## Try it
Show each line from the records below in which the word "flits" occurs.

## Given information
/-- Make a move: the meaning of its row, or an issue. -/
def runMove (m : Move) (s : State) : Host.Outcome State Fault Refusal :=
  match m with
  | .issue g => (s.separate g).issueGroup g true
  | .fused a b => s.issueFused a b
  | .alone g l => s.runAlone g l
  | .bind c o => execBind c o s
  | .apply e => execApply e s
  | .atomic c o => execAtomic c o s
  | .dupAck l d => execDupInvalidateAck l d s
  | .passStart c => execMatrixPassStart c s
  | .passEnd c => execMatrixPassEnd c s
  | .ofill c j => execOfillComplete c j s
  | .copyCheck d j => execCopyEngineCheck d j s
  | .copyRow d j => execCopyEngineRow d j s
  | .nsend d j => execNsendComplete d j s
  | .gafferDecide c => execGafferDecide c s
  | .gafferFill c => execGafferFill c s
  | .gafferPass c => execGafferPass c s
  | .gafferOut c => execGafferOutStep c s
  | .streamTile c e => execStreamTile c e s
  | .streamNext c e => execStreamNextRecord c e s
  | .accept x => execLaunchAcceptance x s
  | .dispatch d => execGlobalDispatch d s
  | .place d => execTeamPlacement d s
  | .eventWrite t => execTeamEventWrite t s
  | .retire g => execGridRetire g s
  | .park g => execLwaitPark g s
  | .unpark t => execParkRestore t s
  | .gangDeadline g => execGangAnswerDeadline g s
  | .gangStart g => execGangStart g s
  | .gangCancel g => execGangCancel g (0, 0) (0, 0) s
  | .gangTick g => execGangStartTick g s
  | .kfind r => execKfindResult r s
  | .kmut r => execKmutStatus r s
  | .kcost r => execKcostApply r s
  | .rebal r => execRebalMeasure r s
  | .patchArriving m => execPatchArriving m s
  | .copyComplete m => execMigrationCopyComplete m s
  | .ringProbe c m => execTlbRingProbe c m s
  | .pageWalk c m => execPageWalk c m s
  | .gatherCommand c t => execGatherCommand c t s
  | .gatherBurst c g => execGatherBurst c g s
  | .replay r => execRplyComplete r s
  | .deliver => s.deliverDue
  | .invalidate c f b => .next { s with invalidates := s.invalidates.erase (c, f, b) }
  | .collTimeout i t => execCollectiveTimeout i t s
  | .timeout r => execRequestTimeout r s
  | .switch d => .next (s.switchContext d)
  | .byPriority d c => execPreemptByPriority d c s
  | .wakeDie d => execDieWake d s
  | .portDown p => execPortDown p s
  | .sequenceLimit p => execSequenceLimit p s
  | .outOfSync => execOutOfSync s
  | .timeExchange => execTimeExchange s
  | .update b => execFirmwareUpdate b s
  | .election => execElection s
  | .imageCheck => execImageCheck s

/-- One of the moves is made, and the choice among several is free (assumption 1); with none, time has passed. -/
def State.advanceBy (s : State) (l : List Move) : Host.Outcome State Fault Refusal :=
  match l with
  | [] => .next s
  | [m] => runMove m s
  | m :: r => runMove ((m :: r).getD (Config.freePick s.steps % (r.length + 1)) m) s

/-! ### What comes from outside -/

/-- The kind of the flits that bring an event from another package (R326), with the port where the event names it; none for what comes otherwise: from
firmware, the operating system, the host, a debugger, a sensor. A flit that fails its check has no kind. -/
def flitKind : Instr → Option (Nat × Option Nat)
  | .idleFlit p => some (0, some p)
  | .acknowledge p _ => some (1, some p)
  | .negativeAcknowledge p _ => some (1, some p)
  | .contributionArrival _ => some (2, none)
  | .resultArrival _ _ _ _ => some (2, none)
  | .readyReport _ _ _ => some (3, none)
  | .abortSubmit _ _ _ _ _ => some (3, none)
  | .commitMark _ _ => some (3, none)
  | .abortMark _ _ _ _ _ => some (3, none)
  | .gangRecord _ _ _ => some (3, none)
  | .gangAnswer _ _ _ _ => some (3, none)
  | .gangStart _ => some (3, none)
  | .gangCancel _ _ _ => some (3, none)
  | .messageArrival _ => some (4, none)
  | .remoteRequest _ => some (5, none)
  | .remoteReply _ _ => some (6, none)
  | .timeFlit p _ => some (7, some p)
  | .keyExchange p false _ _ => some (8, some p)
  | .discardedFlit p => some (9, some p)
  | _ => none

/-- What has come from outside is carried out: an event that flits bring, where its port delivers them (R326, R328, R329). -/
def runInput (i : Input) (s : State) : Host.Outcome State Fault Refusal :=
  match flitKind i.event, i.via with
  | none, _ => exec i.event s
  | some _, none => .next s
  | some k, some v =>
    if k.2.getD v.port ≠ v.port then .next s
    else
      match s.receive v k.1 with
      | (t, true) => exec i.event t
      | (t, false) => .next t

/-! ### A word where the machine fetches next -/

/-- The machine around one group of one team of one launch, its context's page tables in memory, its code at the start of the frame that
virtual address 0 is mapped to: what loading a program comes to (assumption 32). -/
def State.withProbe (s : State) : State :=
  let l := { launchOf [] with code := 0x4000000000000000#64, teams := 1, groups := 1, count := 120, tiles := 8, scratch := 65536, partition := 0x00080808#32,
                              ranges := [(0, 1), (1, 1), (1, 1), (1, 1)] }
  let d : Domain := { resources := ⟨[0], [0], [0], [0], [0], 16, 0, 0, 0, 0, false⟩, debug := false, relaunchLimit := 3, timeout := 2 ^ 20, preempting := none }
  let c : Context := { Context.empty with root := 0x20000, resident := true }
  let g : Grid := { launch := l, context := 0, domain := 0, depth := 0, parent := none, link := none, token := none, queue := none, order := 0, teams := 1,
                    patches := [], held := [], keyspace := 0, given := [1, 0, 0, 0], outcomes := [], relaunched := [], gang := none, retired := false,
                    inlineGroup := none, acceptedTick := 0 }
  let t : Team := { grid := 1, index := 0, core := 0, groups := [1], scratchBase := 0, scratchBytes := 65536, scratchAt := 0, generation := 0, tileCount := 8,
                    tiles := [], invalidTiles := [], syncs := [], levels := [], results := [], routes := [], patch := none, firstIssue := none,
                    idleClk := 0, suspendedClk := 0, stoppedAt := none, relaunches := 0, contributed := false, frozen := false, parked := false, exited := false,
                    failed := false, exitMark := 0, inlineOf := none }
  let w := { startGroup g 0 0 0 0#64 0 0 0 none with active := true }
  let s := { State.reset with domains := [(0, d)], contexts := [(0, c)], grids := [(1, g)], teams := [(0, t)], groups := [(1, w)],
                              cores := [(0, { Core.empty with partition := 0x00080808#32 })], accepted := 1, nextId := 2,
                              steps := s.steps, fresh := s.fresh, fuses := s.fuses, flash := s.flash }
  ((s.write 0x20000 (leBytes 8 0x40001)).write 0x40000 (leBytes 8 0x2000000F))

## Exercise solution
/-- The kind of the flits that bring an event from another package (R326), with the port where the event names it; none for what comes otherwise: from
/-- What has come from outside is carried out: an event that flits bring, where its port delivers them (R326, R328, R329). -/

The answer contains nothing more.